■ TASK INSTRUCTIONS ■
Among the records below, find the line that has "forEach (bitsSet v 64) (fun b t"; from there, give the lines again exactly, and stop after the line that has "if cls = 1 then 256".

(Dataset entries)
-- ==== Sys2Proof/Laws/PerInstr.lean ====
section
/-! SUPPORT. Statements about every command as syntax, one lemma per constructor: the word of a well-formed command is legal (R48). -/

namespace Sys2Proof.Laws.LegalEncoding

/-- The encoding of a well-formed command is a legal word (R48). -/
def Statement (i : Instr) : Prop := i.WellFormed → legalWord (encode i) = true

theorem bwPush (value : Word64) (nbits : Nat) : Statement (.bwPush value nbits) := fun _ => by simp [legalWord, encode]

theorem bwPushRev (value : Word64) (nbits : Nat) : Statement (.bwPushRev value nbits) := fun _ => by simp [legalWord, encode]

theorem bwAligned : Statement .bwAligned := fun _ => by decide

theorem bwClear : Statement .bwClear := fun _ => by decide

theorem bwExtract : Statement .bwExtract := fun _ => by decide

theorem feEncode (len : Nat) : Statement (.feEncode len) := fun _ => by simp [legalWord, encode]

theorem zrEncode (n : Nat) : Statement (.zrEncode n) := fun _ => by simp [legalWord, encode]

theorem adLoad (checksum : Word32) : Statement (.adLoad checksum) := fun _ => by
  have h : (checksum.setWidth 64).extractLsb' 32 32 = 0 := by
    apply BitVec.eq_of_toNat_eq
    have := checksum.isLt
    simp only [BitVec.extractLsb'_toNat, BitVec.toNat_setWidth, Nat.shiftRight_eq_div_pow]
    rw [show (0 : BitVec 32).toNat = 0 from rfl]
    omega
  simp [legalWord, encode, h]

theorem adCombine (len : Nat) : Statement (.adCombine len) := fun _ => by simp [legalWord, encode]

theorem adZeroRun (n : Nat) : Statement (.adZeroRun n) := fun _ => by simp [legalWord, encode]

theorem adRead : Statement .adRead := fun _ => by decide

end Sys2Proof.Laws.LegalEncoding
end

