/-- `ZeroRunEncode` leaves the writer cleared (R86, R93). -/
theorem zeroRunEncode_ok_cleared {cap : Option Nat} {n : Nat} {w : BitWriter} {p : EncodedBlock × BitWriter}
    (h : zeroRunEncode cap n w = .ok p) : p.2 = BitWriter.empty := by
  rcases zeroRunEncode_cases cap n w with ⟨e, he⟩ | he <;> rw [he] at h <;> cases h
  rfl

/-- What the rule of a command does when it answers, command by command (R61 to R65, R72, R80, R102 to R105): from `s` to the next
registers and the answer. -/
inductive RuleEffect (s : State) : Instr → State → Response → Prop where
  | bwPush (v : Word64) (n : Nat) (bits : List Bool) (w : BitWriter) (h : putBits s.params.bwCap bits s.bw = .ok w) :
      RuleEffect s (.bwPush v n) (setBw s w) respNone
  | bwPushRev (v : Word64) (n : Nat) (bits : List Bool) (w : BitWriter) (h : putBits s.params.bwCap bits s.bw = .ok w) :
      RuleEffect s (.bwPushRev v n) (setBw s w) respNone
  | bwAligned : RuleEffect s .bwAligned s (respScalar (alignedScalar s.bw))
  | bwClear : RuleEffect s .bwClear (setBw s BitWriter.empty) respNone
  | bwExtract (b : List Byte) : RuleEffect s .bwExtract s (respPlain b)
  | feEncode (len : Nat) (e : EncodedBlock) : RuleEffect s (.feEncode len) (setBw s BitWriter.empty) (respBlock e)
  | zrEncode (n : Nat) (e : EncodedBlock) : RuleEffect s (.zrEncode n) (setBw s BitWriter.empty) (respBlock e)
  | adLoad (c : Word32) : RuleEffect s (.adLoad c) (setAdler s c) (respScalar (zextAdler c))
  | adCombine (len : Nat) : RuleEffect s (.adCombine len) (setAdler s (adlerCombine s.adler (payload s)))
      (respScalar (zextAdler (adlerCombine s.adler (payload s))))
  | adZeroRun (n : Nat) : RuleEffect s (.adZeroRun n) (setAdler s (adlerZeroRun s.adler n))
      (respScalar (zextAdler (adlerZeroRun s.adler n)))
  | adRead : RuleEffect s .adRead s (respScalar (zextAdler s.adler))

/-- A rule that answers has one of these effects. -/
theorem bodyOf_effect {i : Instr} {s s' : State} {r : Response} (h : bodyOf i s = .ok (s', r)) : RuleEffect s i s' r := by
  cases i <;> simp only [bodyOf, bind, Except.bind, pure, Except.pure] at h
  case bwPush v n =>
    split at h <;> cases h
    exact .bwPush v n _ _ ‹_›
  case bwPushRev v n =>
    split at h <;> cases h
    exact .bwPushRev v n _ _ ‹_›
  case bwExtract =>
    split at h <;> cases h
    exact .bwExtract _
  case feEncode len =>
    split at h <;> cases h
    rw [fixedEncode_ok_cleared ‹_›]
    exact .feEncode len (.plain _)
  case zrEncode n =>
    split at h <;> cases h
    rw [zeroRunEncode_ok_cleared ‹_›]
    exact .zrEncode n _
  all_goals
    cases h
    constructor

/-- What a rule does to the writer: nothing, a push of some bits, or a clear; and which commands do the last two (R61 to R64, R72, R80). -/
theorem RuleEffect.bw_cases {i : Instr} {s s' : State} {r : Response} (h : RuleEffect s i s' r) :
    s'.bw = s.bw
    ∨ (((∃ v n, i = .bwPush v n) ∨ ∃ v n, i = .bwPushRev v n) ∧ ∃ bits, putBits s.params.bwCap bits s.bw = .ok s'.bw)
    ∨ ((i = .bwClear ∨ (∃ n, i = .feEncode n) ∨ ∃ n, i = .zrEncode n) ∧ s'.bw = BitWriter.empty) := by
  cases h with
  | bwPush v n bits w hput => exact .inr (.inl ⟨.inl ⟨v, n, rfl⟩, bits, hput⟩)
  | bwPushRev v n bits w hput => exact .inr (.inl ⟨.inr ⟨v, n, rfl⟩, bits, hput⟩)
  | bwClear => exact .inr (.inr ⟨.inl rfl, rfl⟩)
  | feEncode len e => exact .inr (.inr ⟨.inr (.inl ⟨len, rfl⟩), rfl⟩)
  | zrEncode n e => exact .inr (.inr ⟨.inr (.inr ⟨n, rfl⟩), rfl⟩)
  | bwAligned | bwExtract | adLoad | adCombine | adZeroRun | adRead => exact .inl rfl

/-- What a rule does to the checksum: the three commands that write it, and the value each writes (R102 to R104). -/
theorem RuleEffect.adler_cases {i : Instr} {s s' : State} {r : Response} (h : RuleEffect s i s' r) :
    s'.adler = s.adler
    ∨ i = .adLoad s'.adler
    ∨ (∃ n, i = .adCombine n ∧ s'.adler = adlerCombine s.adler (payload s))
    ∨ ∃ n, i = .adZeroRun n ∧ s'.adler = adlerZeroRun s.adler n := by
  cases h with
  | adLoad c => exact .inr (.inl rfl)
  | adCombine len => exact .inr (.inr (.inl ⟨len, rfl, rfl⟩))
  | adZeroRun n => exact .inr (.inr (.inr ⟨n, rfl, rfl⟩))
  | bwPush | bwPushRev | bwAligned | bwClear | bwExtract | feEncode | zrEncode | adRead => exact .inl rfl
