-- ==== Sys2Proof/Syntax.lean ====
section
/-! DEFINITION. The commands: one constructor per row of spec/opcode_table.json. A Teller command is its ring: the 64-byte
word stands in the ring's next command slot, and its parameters in it or in its parameter block (R354, R355). -/

namespace Sys2Proof
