/-- Every source that a target has in service leaves service (R466). -/
def leaveService (t : Nat) (s : State) : State :=
  let x := s.target t
  let l := x.stack.map (·.2) ++ (if x.faultSlot then [0] else [])
  forEach l (fun src u => u.modSource src (fun y => { y with inService := false })) s

/-- Reset a target (R466): its open offer is withdrawn, its stack, fault slot and halt are cleared; a recorded edge stays pending. -/
def targetReset (t : Nat) (s : State) : State :=
  let s1 := leaveService t (evcWithdraw t s)
  driveHalted (traceEvc 0 t 0 6
    (s1.modTarget t (fun x => { x with stack := [], faultSlot := false, halted := false })))

/-- EVT_TRIGGER and EVC_SWTRIG (R402, R473): software source 1536 + n is asserted. -/
def softwareTrigger (n : Nat) (s : State) : State := evcReviewAll (raise (1536 + n % 512) s)

/-- Write a source's configuration word (R454): reserved bits are ignored, sources from 1536 on stay edge sources, source 0
ignores the write. -/
def setSourceConfig (src : Nat) (w : BitVec 32) (s : State) : State :=
  if src = 0 then s
  else evcReviewAll (s.modSource src (fun x =>
    { x with priority := w.extractLsb' 8 4, target := w.extractLsb' 4 2, edge := decide (1536 ≤ src) || w.getLsbD 1,
             enable := w.getLsbD 0 }))

/-- Write a source's vector (R455): bits [1:0] are ignored, source 0's vector is EVC_FAULT_VEC. -/
def setSourceVector (src : Nat) (v : BitVec 64) (s : State) : State :=
  if src = 0 then s else s.modSource src (fun x => { x with vec := v &&& 0xFFFFFFFFFFFFFFFC#64 })

/-- The configuration word of a source as it reads (R454). -/
def sourceConfig (s : State) (src : Nat) : Nat :=
  let x := s.source src
  if src = 0 then 0x0F03
  else fieldAt x.priority.toNat 8 + fieldAt x.target.toNat 4 + fieldAt (bit x.edge) 1 + bit x.enable

/-- EVC_PEND of a word as it reads (R457, R473). -/
def pendWord (s : State) (w : Nat) : Nat :=
  ((List.range 64).map (fun b => fieldAt (bit (if 64 * w + b = 0 then (List.range 4).any (fun t => (s.target t).faultPending)
    else (s.source (64 * w + b)).isPending)) b)).sum

/-- A write of 1 to a source's bit in EVC_PEND (R9, R10, R457): an edge source's pending is cleared, unless an assertion set it in this
beat; source 0 is pending for the targets whose stack faulted (R464). -/
def pendClearOne (src : Nat) (s : State) : State :=
  if !(s.source src).edge || !s.clears (s.source src).setBeat then s
  else
    let s1 := s.modSource src (fun x => { x with pending := false })
    if src = 0 then forEach (List.range 4) (fun t u => u.modTarget t (fun x => { x with faultPending := false })) s1 else s1

/-- A write of EVC_PEND (R457, R473): a 1 clears an edge source's pending and is ignored for a level source. -/
def pendClear (w : Nat) (v : BitVec 64) (s : State) : State :=
  evcReviewAll (forEach (bitsSet v 64) (fun b => pendClearOne (64 * w + b)) s)

/-- A write of EVC_LATE (R10, R473): W1C. -/
def lateClear (w : Nat) (v : BitVec 64) (s : State) : State :=
  forEach (bitsSet v 64) (fun b t => t.modSource (64 * w + b) (fun x => { x with late := x.late && !t.clears x.lateBeat })) s

/-- EVC_STATUS.quiet (R473): no stack entry, fault slot, open offer or in-doubt offer. -/
def State.evcQuiet (s : State) : Bool :=
  (List.range 4).all (fun t => let x := s.target t; x.stack.isEmpty && !x.faultSlot && x.offer.isNone)

/-- EVC_STATUS as it reads (R473). -/
def evcStatus (s : State) : Nat :=
  ((List.range 4).map (fun t => fieldAt (bit (s.target t).halted) (2 + t))).sum +
    fieldAt (bit s.evc.offersStopped) 1 + bit s.evcQuiet

/-- EVC_TGT_STATUS as it reads (R473). -/
def EvcTarget.status (x : EvcTarget) : Nat :=
  let o := match x.offer with
    | some o => fieldAt o.source 17 + fieldAt (bit !o.isOpen) 16 + fieldAt (bit o.isOpen) 15
    | none => 0
  o + fieldAt (bit x.halted) 14 + fieldAt (bit x.faultSlot) 13 + fieldAt (x.stack.length % 16) 4 + x.level

/-- EVC_FAULT_REC as it reads (R473). -/
def EvcTarget.faultRec (x : EvcTarget) : Nat :=
  fieldAt x.faultCount.toNat 48 + fieldAt x.expected.toNat 32 + fieldAt x.offending.toNat 16 + bit x.second

/-- EVC_STACK as it reads (R473): entry 0 is the fault slot, entry l is level l. -/
def EvcTarget.stackWord (x : EvcTarget) (i : Nat) : Nat :=
  ((List.range 4).map (fun j =>
    let k := 4 * i + j
    let e := if k = 0 then (if x.faultSlot then 0x8000 else 0)
      else match x.stack.find? (fun e => e.1 == k) with
        | some e => 0x8000 + e.2
        | none => 0
    fieldAt e (16 * j))).sum
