-- ==== Sys2Proof/Machine/Monitors.lean ====
section
/-! DEFINITION. The wear book's monitors, samples, predictions and lane fault records (R549 to R557). -/

namespace Sys2Proof.Machine

/-- Table index of a monitor (R552): 1,024 × class + instance. -/
def monitorIndex (cls inst : Nat) : Nat := 1024 * cls + inst

/-- Instances of each monitor class (R552, R407). -/
def monitorInstances (cls : Nat) : Nat :=
  if cls = 1 then 256 else if cls = 2 then 32 else if cls = 3 then 1 else if cls = 4 then 2 else if cls = 5 then 1
  else if cls = 6 then 1 else if cls = 7 then 5 else if cls = 8 then 48 else if cls = 9 then 1 else 0

/-- Every monitor in class and instance order (R549). -/
def allMonitors : List (Nat × Nat) :=
  (List.range 10).flatMap (fun c => (List.range (monitorInstances c)).map (fun i => (c, i)))

/-- Monitors of the classes below a class. -/
def monitorsBelow (cls : Nat) : Nat := ((List.range cls).map monitorInstances).sum

/-- Rated current of a supply in ampere (R558): VDD_CORE, VDD_SRAM, VDD_SD, VDD_SDH, VDD_STW. -/
def ratedCurrent (i : Nat) : Nat := if i = 0 then 260 else if i = 1 then 45 else if i = 2 then 170 else if i = 3 then 60 else 14

/-- The limit of a monitor (R552). -/
def monitorLimit (cls inst : Nat) : Nat :=
  if cls = 1 then 8 else if cls = 2 then 50000 else if cls = 3 then 100 else if cls = 4 then 10 else if cls = 5 then 20000
  else if cls = 6 then 100000 else if cls = 7 then ratedCurrent inst * 87600 else if cls = 8 then 5000 else 80000

/-- For classes 0x01 and 0x04 a falling value approaches the limit (R552). -/
def monitorFalling (cls : Nat) : Bool := cls == 1 || cls == 4

/-- One value gathered for a monitor between samples (R552). -/
def gatherValue (cls inst v : Nat) (s : State) : State :=
  let more (g : Gather) : Gather := { sum := g.sum + v, count := g.count + 1 }
  s.modWear (fun w => { w with gather := Tab.upd w.gather {} (monitorIndex cls inst) more })

/-- The sample code of a mean or total: 32 bits (log 17). -/
def sampleCode (i : Int) : Nat := (i % (2 ^ 32 : Int)).toNat

/-- The value of a sample code (log 17). -/
def sampleValue (c : Nat) : Int := if c < 2 ^ 31 then c else (c : Int) - 2 ^ 32

/-- The raw value that a monitor's sample is formed from, where it has one: the mean of what was gathered, or the running
total (R552, R553). -/
def rawSample (w : Wear) (cls inst : Nat) : Option Nat :=
  let g := Tab.get w.gather {} (monitorIndex cls inst)
  if cls = 5 then some w.cycles
  else if cls = 6 then some (w.binTicks * 1024 / (100 * 3600 * 10 ^ 9))
  else if cls = 7 then some (Tab.get w.charge 0 inst * ratedCurrent inst * 1024 / (1000 * 3600 * 10 ^ 9))
  else if cls = 9 then some (w.wordWrites.foldl (fun m e => max m e.2) 0)
  else if g.count = 0 then none else some (g.sum / g.count)

/-- The sample of a monitor relative to its first (R552): classes 0x02 and 0x08 hold the loss or rise against it, in parts per
million and in 0.01 %. -/
def relativeSample (cls first raw : Nat) : Nat :=
  if cls = 2 then (if first = 0 then 0 else sampleCode (((first : Int) - raw) * 1000000 / first))
  else if cls = 8 then (if first = 0 then 0 else sampleCode (((raw : Int) - first) * 10000 / first))
  else sampleCode raw

/-- A record with one more sample (R554): at most 16 are held, the oldest leaves. -/
def Monitor.push (m : Monitor) (hour : Nat) (first sample : Nat) : Monitor :=
  { m with first := first, hour := hour, held := min 16 (m.held + 1), next := (m.next + 1) % 16,
           samples := (m.samples ++ [(hour, sample)]).drop (m.samples.length - 15) }

/-- The 16 slots of a record: the sample of slot i, 0xFFFF_FFFF where none is held (R554). -/
def Monitor.slotValue (m : Monitor) (i : Nat) : Nat :=
  let n := m.samples.length
  let back := (m.next + 15 - i) % 16
  if back < n then ((m.samples[n - 1 - back]?).map (·.2)).getD 0xFFFFFFFF else 0xFFFFFFFF

/-- The 80 bytes of a monitor record (R554). -/
def Monitor.bytes (m : Monitor) : List Byte :=
  let head := bytesOf 4 32 (BitVec.ofNat 32 m.first) ++ bytesOf 4 32 (BitVec.ofNat 32 m.hour) ++
    [BitVec.ofNat 8 m.held, BitVec.ofNat 8 m.next, 0, 0]
  let tail := (List.range 16).flatMap (fun i => bytesOf 4 32 (BitVec.ofNat 32 (m.slotValue i)))
  head ++ bytesOf 4 32 (crc32c 0 (head ++ tail)) ++ tail

/-- Queue bytes for the wear book (R543, R551, R552): they wait for command slots of the power link. -/
def writeBook (offset : Nat) (bytes : List Byte) (s : State) : State :=
  s.modWear (fun w => { w with writes := w.writes ++ [(offset, bytes)] })

/-- The prediction of one monitor (R555): days and lower bound. -/
def monitorPrediction (w : Wear) (cls inst : Nat) : Nat × Nat :=
  let m := Tab.get w.monitors {} (monitorIndex cls inst)
  predict ((m.samples.filter (fun x => x.2 ≠ 0xFFFFFFFF)).map (fun x => (x.1, sampleValue x.2)))
    (monitorLimit cls inst) (monitorFalling cls)

/-- The latest sample of a monitor, 0xFFFF_FFFF where it has none. -/
def latestSample (w : Wear) (cls inst : Nat) : Nat :=
  ((Tab.get w.monitors {} (monitorIndex cls inst)).samples.getLast?.map (·.2)).getD 0xFFFFFFFF

/-- The monitor with the least lower bound (R556): (class, instance, days, lower bound). -/
def wearLimiting (w : Wear) : Nat × Nat × Nat × Nat :=
  w.monitors.foldl (fun best e =>
    let p := monitorPrediction w (e.1 / 1024) (e.1 % 1024)
    if p.2 < best.2.2.2 then (e.1 / 1024, e.1 % 1024, p.1, p.2) else best) (0, 0, 0xFFFFFFFF, 0xFFFFFFFF)

/-- Write one sample of one monitor (R552). -/
def sampleMonitor (hour : Nat) (c : Nat × Nat) (s : State) : State :=
  let i := monitorIndex c.1 c.2
  let m := Tab.get s.wear.monitors {} i
  let m' := match rawSample s.wear c.1 c.2 with
    | some raw =>
      let first := if m.samples.any (fun x => x.2 ≠ 0xFFFFFFFF) then m.first else raw
      m.push hour first (relativeSample c.1 first raw)
    | none => m.push hour m.first 0xFFFFFFFF
  writeBook (0x4000 + 80 * (monitorsBelow c.1 + c.2)) m'.bytes
    (s.modWear (fun w => { w with monitors := Tab.set w.monitors {} i m', gather := Tab.drop w.gather i }))

/-- The verdict of R556 after a sample: a WEAR entry each time advisory or urgent rises. -/
def wearVerdict (s : State) : State :=
  let v := wearLimiting s.wear
  let adv := decide (v.2.2.2 ≤ 365)
  let urg := decide (v.2.2.2 ≤ 90)
  let rose := (adv && !s.wear.advisory) || (urg && !s.wear.urgent)
  let s1 := s.modWear (fun w => { w with advisory := adv, urgent := urg })
  if rose then logFault 0x60 0x1F v.1 v.2.1 v.2.2.1 (BitVec.ofNat 64 v.2.2.2) 0 s1 else s1

/-- MONITOR_SAMPLE (R552, R556): every monitor takes its sample at the first season close after each 168th hour. -/
def sampleMonitors (s : State) : State :=
  let due := s.wear.hours / 168
  if due ≤ s.wear.sampleHour then s
  else wearVerdict (forEach allMonitors (sampleMonitor (168 * due)) (s.modWear (fun w => { w with sampleHour := due })))

/-- The 12 bytes of a lane fault record (R551). -/
def laneRecord (w : Wear) (lane : Nat) : List Byte :=
  let b := bytesOf 4 32 (Tab.get w.laneLos 0 lane) ++ bytesOf 4 32 (Tab.get w.laneLol 0 lane)
  b ++ bytesOf 4 32 (crc32c 0 b)

/-- The wear book once every write that waits has been made. -/
def Wear.pendingBook (w : Wear) : List (Nat × Byte) := w.writes.foldl (fun b x => memWrite 0xFF b x.1 x.2) w.book

/-- The running fault counts of a lane as the wear book holds them (R551): 0 where the record's check fails. -/
def Wear.bookLane (w : Wear) (lane : Nat) : Nat × Nat :=
  let b := memRead 0xFF w.pendingBook (0xB000 + 12 * lane) 12
  if natOfBytes (b.drop 8) = crc32c 0 (b.take 8) then (natOfBytes (b.take 4), natOfBytes ((b.drop 4).take 4)) else (0, 0)

/-- At the first season close after each life-clock hour the changed lane records are written (R551). -/
def writeLaneRecords (s : State) : State :=
  if !s.wear.hourDue then s
  else
    let s1 := forEach s.wear.laneChanged (fun l t => writeBook (0xB000 + 12 * l) (laneRecord t.wear l) t) s
    s1.modWear (fun w => { w with laneChanged := [], hourDue := false })

/-- A lane fault counts in the lane's running counts (R249, R551). -/
def countLaneFault (lane : Nat) (lol : Bool) (s : State) : State :=
  s.modWear (fun w =>
    let w1 := if lol then { w with laneLol := Tab.upd w.laneLol 0 lane (fun v => satAdd v 1) }
      else { w with laneLos := Tab.upd w.laneLos 0 lane (fun v => satAdd v 1) }
    { w1 with laneChanged := if lane ∈ w1.laneChanged then w1.laneChanged else w1.laneChanged ++ [lane] })

/-- Weight of a temperature bin, in hundredths (R553). -/
def binWeight (celsius : Int) : Nat :=
  if celsius < 60 then 10 else if celsius < 75 then 25 else if celsius < 85 then 50 else if celsius < 95 then 100
  else if celsius ≤ 105 then 200 else 800

/-- THERMAL_READING (R553): the bin takes 1,024 ticks; a thermal cycle counts after a rise and a fall of 20 °C; the first reading is the first
minimum. -/
def thermalReadingOp (celsius : Int) (s : State) : State :=
  s.modWear (fun w =>
    let w1 := { w with celsius := celsius, thermalTick := 1 + s.tick, binTicks := w.binTicks + 1024 * binWeight celsius }
    if w.thermalTick = 0 then { w1 with extreme := celsius }
    else if !w.risen then
      if w.extreme + 20 ≤ celsius then { w1 with risen := true, extreme := celsius }
      else { w1 with extreme := min w.extreme celsius }
    else if celsius ≤ w.extreme - 20 then { w1 with risen := false, extreme := celsius, cycles := w.cycles + 1 }
    else { w1 with extreme := max w.extreme celsius })

/-- The regulators' current monitors are sampled once per tick (R560): each input is a free value on its scale, in thousandths of
the rated current, at most 1.2 of it (log 18). -/
def sampleImon (s : State) : State :=
  (List.range 5).foldl (fun t i =>
    let r := takeFree t
    r.2.modWear (fun w => { w with charge := Tab.upd w.charge 0 i (fun c => c + r.1.toNat % 1201) })) s

/-- The ageing ring oscillators are read at each season close (R552 class 0x02): each reading is a free value (log 18). -/
def readOscillators (s : State) : State :=
  (List.range 32).foldl (fun t i =>
    let r := takeFree t
    gatherValue 2 i (r.1.toNat % 2 ^ 32) r.2) s

/-- The pass-FET quotients are passed on at each season close and their sums cleared (R513), in micro-ohm per code unit. -/
def passFetQuotients (s : State) : State :=
  s.power.copies.foldl (fun t e =>
    if e.2.currents = 0 then t
    else (gatherValue 8 e.1 ((e.2.drops * 1000000 / (e.2.currents : Int)).toNat) t).modCopy e.1 (fun c => { c with drops := 0, currents := 0 })) s

/-- LIFE_CLOCK_HOUR (R550, R551): the power die counts an hour and writes the next of its 16 slots. -/
def lifeClockHourOp (s : State) : State :=
  s.modWear (fun w =>
    let slot := w.hours % 16
    let body := bytesOf 8 64 (BitVec.ofNat 64 (w.hours + 1)) ++ [0, 0, 0, 0]
    { w with hours := w.hours + 1, hourDue := true,
             wordWrites := (List.range 4).foldl (fun t k => Tab.upd t 0 (0x400 + 4 * slot + k) (· + 1)) w.wordWrites,
             book := memWrite 0xFF w.book (0x1000 + 16 * slot) (body ++ bytesOf 4 32 (crc32c 0 body)) })

/-- The next summary of the persist queue is written (R543, R544); its entry is marked once the last of its bytes lies in the wear book. -/
def ledgerPersistOp (s : State) : State :=
  match s.ledger.persist with
  | [] => s
  | e :: rest =>
    let s1 := s.modLedger (fun l =>
      { l with persist := rest, psn := (l.psn + 1) % 65536, nextSlot := (l.nextSlot + 1) % 256,
               persisting := l.persisting ++ [(0x2000 + 32 * l.nextSlot, e)] })
    writeBook (0x2000 + 32 * s.ledger.nextSlot) (e.summary s.ledger.psn) s1

/-- Meaning of LEDGER_WRITE. -/
def execLedgerWrite (s : State) : Out := whenWf s (true) (onlyIf (s.fabricOn && decide (s.ledger.drained ≠ 1 + s.time.beats)) drainOne s)

/-- Meaning of LEDGER_PERSIST. -/
def execLedgerPersist (s : State) : Out := whenWf s (true) (onlyIf s.fabricOn ledgerPersistOp s)

/-- Meaning of LIFE_CLOCK_HOUR. -/
def execLifeClockHour (s : State) : Out := whenWf s (true) (onlyIf s.dev.vaux lifeClockHourOp s)

/-- The sensors are read every 1,024 ticks (R553). -/
def State.thermalDue (s : State) : Bool := decide (s.wear.thermalTick = 0 ∨ s.wear.thermalTick + 1023 ≤ s.tick)

/-- Meaning of THERMAL_READING. -/
def execThermalReading (celsius : Int) (s : State) : Out :=
  whenWf s (true) (onlyIf (s.fabricOn && s.thermalDue) (thermalReadingOp celsius) s)

end Sys2Proof.Machine
end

■ WRITTEN ANSWER ■
  forEach (bitsSet v 64) (fun b t => t.modSource (64 * w + b) (fun x => { x with late := x.late && !t.clears x.lateBeat })) s

/-- EVC_STATUS.quiet (R473): no stack entry, fault slot, open offer or in-doubt offer. -/
def State.evcQuiet (s : State) : Bool :=
  (List.range 4).all (fun t => let x := s.target t; x.stack.isEmpty && !x.faultSlot && x.offer.isNone)

/-- EVC_STATUS as it reads (R473). -/
def evcStatus (s : State) : Nat :=
  ((List.range 4).map (fun t => fieldAt (bit (s.target t).halted) (2 + t))).sum +
    fieldAt (bit s.evc.offersStopped) 1 + bit s.evcQuiet

/-- EVC_TGT_STATUS as it reads (R473). -/
def EvcTarget.status (x : EvcTarget) : Nat :=
  let o := match x.offer with
    | some o => fieldAt o.source 17 + fieldAt (bit !o.isOpen) 16 + fieldAt (bit o.isOpen) 15
    | none => 0
  o + fieldAt (bit x.halted) 14 + fieldAt (bit x.faultSlot) 13 + fieldAt (x.stack.length % 16) 4 + x.level

/-- EVC_FAULT_REC as it reads (R473). -/
def EvcTarget.faultRec (x : EvcTarget) : Nat :=
  fieldAt x.faultCount.toNat 48 + fieldAt x.expected.toNat 32 + fieldAt x.offending.toNat 16 + bit x.second

/-- EVC_STACK as it reads (R473): entry 0 is the fault slot, entry l is level l. -/
def EvcTarget.stackWord (x : EvcTarget) (i : Nat) : Nat :=
  ((List.range 4).map (fun j =>
    let k := 4 * i + j
    let e := if k = 0 then (if x.faultSlot then 0x8000 else 0)
      else match x.stack.find? (fun e => e.1 == k) with
        | some e => 0x8000 + e.2
        | none => 0
    fieldAt e (16 * j))).sum
-- ==== Sys2Proof/Machine/Monitors.lean ====
section
/-! DEFINITION. The wear book's monitors, samples, predictions and lane fault records (R549 to R557). -/

namespace Sys2Proof.Machine

/-- Table index of a monitor (R552): 1,024 × class + instance. -/
def monitorIndex (cls inst : Nat) : Nat := 1024 * cls + inst

/-- Instances of each monitor class (R552, R407). -/
def monitorInstances (cls : Nat) : Nat :=
  if cls = 1 then 256 else if cls = 2 then 32 else if cls = 3 then 1 else if cls = 4 then 2 else if cls = 5 then 1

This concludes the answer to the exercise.